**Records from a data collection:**
/-- The tables a full image fills: the domain, its numbers and ports, and this member's composition. -/
def State.installImage (s : State) (img : List Byte) : State :=
  let ports := match imgEntries img secPORTS with | e :: _ => e.b | [] => []
  let mem := imgEntries img secMEMBERSHIP
  let rb := pendingRebinds img s.dom.rebinds
  let s : State := { s with
    dom.members := imgMembers img, dom.spares := imgSpares img, dom.width := imgWidth img, dom.aports := imgAports img,
    dom.eports := field ports 2 1 % 16, dom.lossUs := field ports 4 4, dom.mgmtUs := field ports 8 4,
    dom.identities := mem.foldl (fun t e => t.put (memPosition e) (slice e.b 8 48)) [],
    dom.spareRole := (List.range (imgMembers img)).foldl (fun t d => t.put d (decide (imgMembers img ≤ d + imgSpares img))) [],
    dom.rebinds := rb, dom.heard := [], dom.peers := [], dom.selfFailed := false, dom.allTags := false, sil.full := img,
    sil.allRuns := (imgEntries img secTIERMAP).map (fun e =>
      (((List.range (imgMembers img)).find? (fun d => imgPosOf img d == entryPos e)).getD (entryPos e), runEntry e.b)) }
  let s := s.placeNumbers (fun d => rebindPos rb (imgPosOf img d))
  let s := s.takeNumber s.ownNumber
  let s := (s.rebuildTable rb).rebuildPorts
  let p2 : Bool := imgP2 img
  let s := s.setF F.TIER_P2_LAYOUT_P2_ENABLED (if p2 then 1 else 0)
  let s := (s.setF F.TIER_P2_LAYOUT_T2_DATA (if p2 then s.dataGranules 2 else 0)).setF F.TIER_P2_LAYOUT_T3_DATA (if p2 then s.dataGranules 3 else 0)
  let s := s.takeComposition img
  let s := (s.setF F.SIL_FULL_SERIAL_SERIAL (imgSerial img)).setF F.SIL_APPLIED_SERIAL_SERIAL (imgSerial img)
  let s := (s.setF F.SIL_DOMAIN_ID_DOMAIN_ID (imgDomain img)).setF F.RAS_REBIND_COUNT 0
  let quiet := if s.dom.windowsLost ∧ s.fld F.PWR_START_PHASE < 7 then s.now + s.dom.lossUs * nsPerUs else s.dom.hbQuietUntil
  let s : State := { s with sil.partials := [], dom.hbQuietUntil := quiet }
  let s := ((s.setF F.JNL_STATE_MIRROR_DEV (s.partner s.devnum)).setF F.JNL_STATE_MIRROR_VALID 0).setF F.JNL_STATE_NO_MIRROR 1
  (s.setF F.SIL_STATE_PARTIALS 0).extendMr 2 2 (Config.sha384 img)

/-! ### The own journal after a full image (R69, R125) -/

/-- The partial images that a ring holds, in journal order: SERIAL, BASE_SERIAL and bytes. -/
def ringPartials (ring : Tbl JEntry) : List (Nat × Nat × List Byte) :=
  let chunks := (ring.map Prod.snd).filter (fun e => e.kind == jkPARTIAL_IMAGE)
  let chunks := chunks.filter (fun e => !chunks.any (fun f => f.tag == e.tag && f.phase == e.phase && decide (e.jseq < f.jseq)))
  let tags := (chunks.map (fun e => e.tag)).dedup
  tags.filterMap (fun t =>
    let mine := sortBy (fun (a b : JEntry) => decide (a.phase < b.phase)) (chunks.filter (fun e => e.tag == t))
    let img := mine.flatMap (fun e => padTo 64 e.body)
    if 64 * mine.length = imgLen img + 3392 then some (imgSerial img, imgBase img, img) else none)

/-- The latest entry of a kind for each queue or context of a ring. -/
def ringLatest (ring : Tbl JEntry) (kind : Nat) : List JEntry :=
  ((ring.map Prod.snd).filter (fun e => e.kind == kind)).foldl (fun (l : List JEntry) e =>
    (l.filter (fun f => f.queue != e.queue)) ++ [e]) []

/-- Contexts as the ring configures them (R112, R137). -/
def State.restoreContexts (s : State) : State :=
  (ringLatest s.jnl.ring jkCONTEXT_CFG).foldl (fun s e =>
    let c := e.queue
    let w (i : Nat) : Nat := field e.body (8 * i) 8
    let put (s : State) (f : Fld) (v : Nat) : State := s.setF f (bitsOf v f.lo f.width) c
    let s := put (put (put s F.XLT_CTX_CFG_PARTITION (w 0)) F.XLT_CTX_CFG_MODE (w 0)) F.XLT_CTX_CFG_LOG2_CAP (w 0)
    let s := put s F.XLT_CTX_TABLE_AREA (w 1)
    let s := put (put (put s F.XLT_CTX_HOST_BASE_HOST_BASE (w 2)) F.XLT_CTX_LIMIT_PAGES (w 3)) F.XLT_CTX_DEV_BASE_DEV_BASE (w 4)
    (put s F.XLT_CTX_CFG_ENABLE (w 0)).showTable c) s

/-- Queues as the ring configures them, once the contexts and their extents are there (R112, R129). -/
def State.restoreQueues (s : State) : State :=
  (ringLatest s.jnl.ring jkQUEUE_CFG).foldl (fun s e =>
    let q := e.queue
    let cfg := field e.body 0 8
    let s := ((s.setF F.WQ_Q_CFG_CTX (cfg / 2 ^ 16) q).setF F.WQ_Q_CFG_CQ_KIND (cfg / 2 ^ 8 % 256) q).setF F.WQ_Q_CFG_LOG2_SLOTS (cfg % 256) q
    let s := ((s.setF F.WQ_Q_RING_RING_VA (field e.body 8 8) q).setF F.WQ_Q_CQ_CQ_ADDR (field e.body 16 8) q).setF F.WQ_Q_CQ_KEY_RKEY (field e.body 24 8) q
    if field e.body 40 1 ≠ 1 ∨ s.queueState q ≠ .disabled then s
    else
      let dga (va : Nat) (n : Nat) (right : Nat) : Nat := match s.translate (cfg / 2 ^ 16) va n right with | .ok x => x.dga | .error _ => 0
      let ring := dga (field e.body 8 8) 64 rREAD
      let cell := dgaCell ring
      let word (o : Nat) : Nat := leNat (s.mem.readN (s.keyFor cell) (cell + o) 4)
      let last := (s.jnl.ring.map Prod.snd).filter (fun f => (f.kind == jkDESCRIPTOR || f.kind == jkRETIRE) && f.queue == q)
      let cq := last.foldl (fun n f => if f.cqValid && decide (diff32 (f.cqIndex + 1) n < 2 ^ 31) then mod32 (f.cqIndex + 1) else n) (word 24)
      let head := (last.filter (fun f => f.kind == jkDESCRIPTOR)).foldl (fun n f =>
        let ahead := (f.qseq + 1 + 2 ^ 32 - n) % 65536
        if ahead < 32768 then mod32 (n + ahead) else n) (word 8)
      let s := s.setQueue q { emptyQueue with
        ringDga := ring, cqDga := (if cfg / 2 ^ 8 % 256 = 0 then dga (field e.body 16 8) 32 rWRITE else 0),
        cqNext := cq, cqTail := cq, cqHead := word 16, next := head, limit := head }
      ((s.setF F.WQ_Q_PROGRESS_HEAD head q).setQueueState q .enabled).writeHeader q) s

/-- References and pins of extents counted afresh from what the member resumes (R145, R151). -/
def State.recountExtents (s : State) : State :=
  let pinsOf (e : Extent) : Nat := (s.qx.keys.filter (fun q => s.queueState q != .disabled && s.queueCtx q == e.ctx)).foldl (fun n q =>
    let hit (va : Nat) : Nat := if (match s.convert e.ctx va 1 with | .ok v => e.holds v | .error _ => false) then 1 else 0
    n + hit (s.fld F.WQ_Q_RING_RING_VA q) + (if s.fld F.WQ_Q_CFG_CQ_KIND q = 0 then hit (s.fld F.WQ_Q_CQ_CQ_ADDR q) else 0)) 0
  let refsOf (e : Extent) : Nat := s.works.foldl (fun n w => n +
    (if s.isSelf w.origin && w.ctx == e.ctx then (w.refs.filter (fun r => r.ext == e.va)).length else 0)) 0
  { s with xlt.extents := s.xlt.extents.map (fun e => { e with pins := pinsOf e, refs := refsOf e }),
           xlt.counted := s.xlt.extents.map (fun e => (e.ctx, e.va)) }

/-- The member resumes every unretired request of its own ring (R121, R125); unit state that is lost ends a COLLECTIVE or an
EMBED_POOL (R122). -/
def State.resumeOwn (s : State) : State :=
  let s := s.setF F.JNL_STATE_RECOVERING 1
  let s := (liveRequests s.jnl.ring (s.entryReadable false)).foldl (fun s x =>
    let w := s.resumed s.devnum x.1 x.2.1 (indexBelow (s.queueHead x.1.queue) x.1.qseq)
    if x.2.2 then s.lostRequest w
    else
      let s := s.addResumed w x.2.1
      if x.2.1.isNone then s
      else if w.opcode = dCOLLECTIVE then (s.collLost w).outcome w.tag .stateConflict 0
      else if w.opcode = dEMBED_POOL then s.poolEnd w.tag .stateConflict 0
      else s.recommit w.tag s.devnum) s
  s.recountExtents.recoverSettle

/-- The lanes train and the member joins its peers (PHASE JOIN), once T2 is initialised as well. -/
def State.joinBegin (s : State) : State :=
  if s.pwr.memInit ≠ 0 then s else (s.ports.foldl State.trainPort s).setF F.PWR_START_PHASE 6

/-- The rebindings, partial images, queues, contexts and requests of the own ring come into force (R23, R69, R125). -/
def State.afterRing (s : State) : State :=
  let rb := pendingRebinds s.sil.full (((s.jnl.ring.map Prod.snd).filter (fun e => e.kind == jkREBIND)).map (fun e => (field e.body 0 2, field e.body 2 2)))
  let s := if rb = s.dom.rebinds then s
    else
      let s : State := { s with dom.rebinds := rb }
      let s := s.placeNumbers (fun d => rebindPos rb (imgPosOf s.sil.full d))
      let s := (s.takeNumber s.ownNumber).rebuildTable rb
      s.takeComposition s.sil.full
  let all := ringPartials s.jnl.ring
  let s := all.foldl (fun s q =>
    if q.2.1 = s.fld F.SIL_FULL_SERIAL_SERIAL then s.applyPartial q.2.2
    else s.logErr { unit := .ras, status := .stateConflict, syndrome := q.1 }) s
  (s.noteRuns.restoreContexts.restoreQueues.endCustodies.resumeOwn).pruneRing.joinBegin

/-- Whether the member must hear from its journal partner of its ring before it goes on (R69, R125): the ring is lost, or what the mirror holds of
it is not yet known. -/
def State.ringAwaited (s : State) : Bool := s.sil.ringLost || s.jnl.confirm

/-- The partner's port, over which a lost ring is fetched before anything else (R69). -/
def State.partnerPorts (s : State) : List Nat :=
  let p := s.partner s.devnum
  s.pportTo p :: (if s.fld F.FAB_PORT_STATUS_PEER portSecond = s.fld (F.FAB_MEMBER_POSITION.at p) then [portSecond] else [])

/-- APPLYING of a full image (R66, R69): a member that must first hear of its ring trains its partner's port alone, any other goes on to domain
join. -/
def State.applyFull (s : State) (img : List Byte) : State :=
  let s := s.installImage img
  let s := ((s.loadOutcome .done 0x00 0xFF noOffset).count F.SIL_COUNT_APPLIED).setSil .running
  if s.ringAwaited then s.partnerPorts.foldl State.trainPort s else s.afterRing

/-- IMAGE_CHECK_DONE (R66, R76). -/
def State.imageCheckDone (s : State) (internal : Bool) : State :=
  if s.silState ≠ .checking then s
  else if internal then s.refuseLoad ⟨.internal, 0xFF, 0xFF, noOffset⟩
  else
    let img := s.stagedImage
    match s.contentFault img with
    | some f => s.refuseLoad f
    | none =>
      if imgPartial img then s.drainBegin img
      else if s.committerHolds then s.applyFull img
      else (s.loadOutcome .semNotHeld 0x51 0xFF noOffset).silRest

/-- An own ring that a reset kept is compared with its mirror (R125): an entry above the highest JSEQ that the mirror holds never took effect and
is discarded, unless it was written with SINGLE (log entry 55); one that cannot be read is fetched from the mirror. -/
def State.ringConfirmed (s : State) (entries : List JEntry) (high : Nat) : State :=
  let s : State := { s with jnl.ring := s.jnl.ring.filter (fun e => decide (e.1 ≤ high) || e.2.single), jnl.confirm := false }
  let s := (s.jnl.ring.filter (fun e => !s.entryReadable false e.1)).foldl (fun s e =>
    match entries.find? (fun f => f.jseq == e.1) with
    | some f => { s with jnl.ring := s.jnl.ring.put e.1 f, mem := s.mem.store deviceKey (entryCell false e.1) f.bytes 0 }
    | none => s) s
  (s.trackMax F.JNL_ACKED_JSEQ high).refreshRing.afterRing

/-- RING_FETCH_DONE (R69, R125): the partner has told what its mirror holds: the highest JSEQ, and the live entries asked for. Where the own ring
is lost they are the own ring. -/
def State.ringFetchDone (s : State) (entries : List JEntry) (high : Nat) : State :=
  if !s.ringAwaited ∨ s.fld F.SIL_FULL_SERIAL_SERIAL = 0 then s
  else if !s.sil.ringLost then s.ringConfirmed entries high
  else
    let ring := entries.foldl (fun (t : Tbl JEntry) e => t.put e.jseq e) []
    let top := (entries.foldl (fun n e => max n (e.jseq + 1)) 0)
    let head := max top (if s.jnl.retentionJseq = 0 then 0 else s.jnl.retentionJseq + 1)
    let tags := entries.foldl (fun n e => max n (max e.tag (e.tagBase + e.tagCount))) 0
    let s : State := { s with jnl.ring := ring, jnl.toEffect := [], sil.ringLost := false, jnl.confirm := false,
                              fab.jnlTag := max (max tags s.jnl.retentionTag % jnlTagLast + 1) 1 }
    let s := ((s.setF F.JNL_HEAD_JSEQ head).setF F.JNL_ACKED_JSEQ (head - 1)).refreshRing
    s.afterRing

/-- RING_FETCH_TIMEOUT (R69): the ring is lost in both copies and a new journal begins (R125). -/
def State.ringFetchTimeout (s : State) : State :=
  if !s.ringAwaited ∨ s.fld F.SIL_FULL_SERIAL_SERIAL = 0 then s
  else ({ s with sil.ringLost := false } : State).newJournal.afterRing

/-- Start with a full image on the serial NOR device (R66, R68): it is staged and its verification starts. -/
def State.norStart (s : State) : State :=
  let nor := s.sil.nor
  if s.silState ≠ .noImage ∨ field nor 0 4 ≠ 0x49534D44 ∨ imgPartial nor then s
  else
    let len := (imgLen nor + 3392) / 64
    let words := (List.range (8 * len)).foldl (fun (t : Tbl Nat) i => t.store i (field nor (8 * i) 8) 0) []
    ({ s with sil.staging := words, sil.latched := len, sil.committer := none, sil.fromNor := true } : State).setSil .verifying

end Sys2Proof.Machine
end

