-- ==== Sys2Proof/Machine/Security.lean ====
section
/-! DEFINITION. Attestation reports and partition data keys (spec/16: R431, R435 to R437). -/

namespace Sys2Proof.Machine

/-! ### Attestation reports (R431) -/

def offReportCmd := 0x1A0120

def State.report (s : State) : SeatId → List Byte
  | .a => s.sec.reportA | .b => s.sec.reportB

def State.setReport (s : State) (x : SeatId) (r : List Byte) : State :=
  match x with
  | .a => { s with sec.reportA := r }
  | .b => { s with sec.reportB := r }

/-- Bytes 0 to 575 of a seat's report. -/
def State.reportBody (s : State) (x : SeatId) : List Byte :=
  let flags := s.fld F.SEC_STATE_ENROLLED + 2 * s.fld F.SEC_EVLOG_PTR_OVERFLOW
  let nonce := (List.range 4).flatMap (fun k => natLe 8 (s.fld (F.SEC_REPORT_NONCE_NONCE.at k) x.idx))
  natLe 4 0x54524D44 ++ natLe 2 1 ++ zeros 2 ++ natLe 8 (s.fld F.SEC_FW_VERSION_VERSION) ++ natLe 8 s.domainTime
    ++ natLe 8 (s.fld F.SIL_FULL_SERIAL_SERIAL) ++ natLe 8 (s.fld F.SIL_APPLIED_SERIAL_SERIAL) ++ natLe 8 (s.fld F.SIL_DOMAIN_ID_DOMAIN_ID)
    ++ natLe 1 s.position ++ natLe 1 s.devnum ++ natLe 1 (s.fld F.SEC_STATE_FW_SLOT) ++ natLe 1 flags ++ zeros 12 ++ nonce
    ++ padTo 48 s.ownIdentity ++ padTo 48 (Config.sha384 (Config.kemKey s.sec.helper)) ++ (List.range 8).flatMap (fun r => padTo 48 (s.mr r))

/-- REPORT_GENERATE: the report of the present state begins to be formed. -/
def State.reportGenerate (s : State) (x : SeatId) (entry : Nat) : State :=
  if s.sec.forming.contains x then s.seatErr x entry offReportCmd .stateConflict
  else if s.fld F.SEC_STATE_PUF ≠ 1 then s.seatErr x entry offReportCmd .authFail
  else ({ (s.setReport x (s.reportBody x)) with sec.forming := s.sec.forming ++ [x] } : State).setF F.SEC_REPORT_STATUS_BUSY 1 x.idx

/-- REPORT_READY: both signatures are made and the outcome is posted. -/
def State.reportReady (s : State) (x : SeatId) : State :=
  if !s.sec.forming.contains x then s
  else
    let body := s.report x
    let sig := padTo 64 (Config.ed25519Sign s.sec.helper body) ++ padTo 3328 (padTo 3309 (Config.mldsaSign s.sec.helper body))
    let s : State := { (s.setReport x (body ++ sig)) with sec.forming := s.sec.forming.filter (· != x) }
    ((s.setF F.SEC_REPORT_STATUS_BUSY 0 x.idx).setF F.SEC_REPORT_STATUS_STATUS Status.done.code x.idx).bumpSeq F.SEC_REPORT_STATUS_SEQ x.idx

/-! ### Partition keys (R435 to R437) -/

def offKeyCmd := 0x1A0208

/-- The 1,280 bytes of a seat's import record. -/
def State.importRecord (s : State) (x : SeatId) : List Byte :=
  let t := match x with | .a => s.sec.importA | .b => s.sec.importB
  (List.range 160).flatMap (fun i => natLe 8 (t.getD i 0))

def State.clearImport (s : State) : SeatId → State
  | .a => { s with sec.importA := [] }
  | .b => { s with sec.importB := [] }

/-- The key check value of a data key. -/
def kcvOf (key : List Byte) : Nat := field (Config.sha384 (BitVec.ofNat 8 0x4B :: key)) 0 8

/-- Post the outcome of a key command. -/
def State.keyOutcome (s : State) (x : SeatId) (part : Nat) (st : Status) : State :=
  ((s.setF F.SEC_KEY_STATUS_PARTITION part x.idx).setF F.SEC_KEY_STATUS_STATUS st.code x.idx).bumpSeq F.SEC_KEY_STATUS_SEQ x.idx

/-- Show how many keys are ACTIVE. -/
def State.showKeys (s : State) : State := s.setF F.SEC_KEY_COUNT_ACTIVE s.sec.keys.length

/-- Reserved fields of an import record. -/
def importReserved (r : List Byte) : Bool :=
  field r 0 2 ≥ 4096 || !allZero (slice r 2 6) || !allZero (slice r 16 48) || !allZero (slice r 1164 4) || !allZero (slice r 1248 32)

/-- The data key that an import record unwraps to for this member. -/
def State.unwrapKey (s : State) (r : List Byte) : Option (List Byte) :=
  if s.fld F.SEC_STATE_PUF ≠ 1 then none
  else match Config.kemDecaps s.sec.helper (slice r 64 1088) with
    | none => none
    | some z =>
      let info := ("KEYIMPORT".toList.map (fun c => BitVec.ofNat 8 c.toNat)) ++ s.ownIdentity
      Config.gcmOpen (Config.hkdf z info 32) (slice r 1152 12) (slice r 0 64) (slice r 1168 80)

/-- The status of an INSTALL, with the key it makes ACTIVE. -/
def State.keyCheck (s : State) (r : List Byte) : Status × Option (List Byte) :=
  let part := field r 0 2
  if importReserved r || (s.sil.comp.partitions.get? part).isNone then (.badDescriptor, none)
  else match s.unwrapKey r with
    | none => (.authFail, none)
    | some key =>
      if kcvOf key ≠ field r 8 8 then (.badDescriptor, none)
      else match s.sec.keys.get? part with
        | some e => if e.kcv = kcvOf key then (.done, none) else (.busy, none)
        | none => (.done, some key)

/-- The measured event of a change of the key table. -/
def keyEvent (part op kcv : Nat) : List Byte := Config.sha384 (natLe 2 part ++ natLe 1 op ++ natLe 8 kcv)

/-- KEY_INSTALL. -/
def State.keyInstall (s : State) (x : SeatId) : State :=
  let r := s.importRecord x
  let part := field r 0 2 % 4096
  let (st, key) := s.keyCheck r
  let s := match key with
    | some k => ({ s with sec.keys := s.sec.keys.put part ⟨k, kcvOf k⟩ } : State).showKeys.extendMr 4 4 (keyEvent part 1 (kcvOf k))
    | none => s
  (s.keyOutcome x part st).clearImport x

/-- Whether this member holds mirror positions of a partition: its partner's runs that are MIRRORED, by the slices of the full image in force. -/
def State.mirrorsPartition (s : State) (part : Nat) : Bool :=
  let o := partnerOfInv s.dom.members s.dom.spares s.devnum
  let slices := (imgComposition s.sil.comp s.sil.full (imgPosOf s.sil.full o)).slices
  s.sil.allRuns.any (fun e => e.1 == o && e.2.mirrored && (slices.get? e.2.slice).any (fun x => x.partition == part))

/-- Whether a partition holds a claim, an alias, a mirror position or an armed unit here. -/
def State.partitionHeld (s : State) (part : Nat) : Bool :=
  s.xlt.claims.any (fun k => k.partition == part) || s.tier.armedFor.any (fun a => a.2.2 == part)
    || s.mirrorsPartition part

/-- KEY_DESTROY of the seat's selected partition. -/
def State.keyDestroy (s : State) (x : SeatId) : State :=
  let part := s.fld F.SEC_KEY_SEL_PARTITION x.idx
  if (s.sil.comp.partitions.get? part).isNone then s.keyOutcome x part .badDescriptor
  else if s.partitionHeld part then s.keyOutcome x part .busy
  else match s.sec.keys.get? part with
    | none => s.keyOutcome x part .stateConflict
    | some e => (({ s with sec.keys := s.sec.keys.del part } : State).showKeys.extendMr 4 4 (keyEvent part 2 e.kcv)).keyOutcome x part .done

end Sys2Proof.Machine
end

**Problem statement:**
All lines above between those holding "let cq := last.foldl" and "let pinsOf (e", inclusive, must be set down unchanged, and no other line may be included.

**Solved exercise:**
      let cq := last.foldl (fun n f => if f.cqValid && decide (diff32 (f.cqIndex + 1) n < 2 ^ 31) then mod32 (f.cqIndex + 1) else n) (word 24)
      let head := (last.filter (fun f => f.kind == jkDESCRIPTOR)).foldl (fun n f =>
        let ahead := (f.qseq + 1 + 2 ^ 32 - n) % 65536
        if ahead < 32768 then mod32 (n + ahead) else n) (word 8)
      let s := s.setQueue q { emptyQueue with
        ringDga := ring, cqDga := (if cfg / 2 ^ 8 % 256 = 0 then dga (field e.body 16 8) 32 rWRITE else 0),
        cqNext := cq, cqTail := cq, cqHead := word 16, next := head, limit := head }
      ((s.setF F.WQ_Q_PROGRESS_HEAD head q).setQueueState q .enabled).writeHeader q) s

/-- References and pins of extents counted afresh from what the member resumes (R145, R151). -/
def State.recountExtents (s : State) : State :=
  let pinsOf (e : Extent) : Nat := (s.qx.keys.filter (fun q => s.queueState q != .disabled && s.queueCtx q == e.ctx)).foldl (fun n q =>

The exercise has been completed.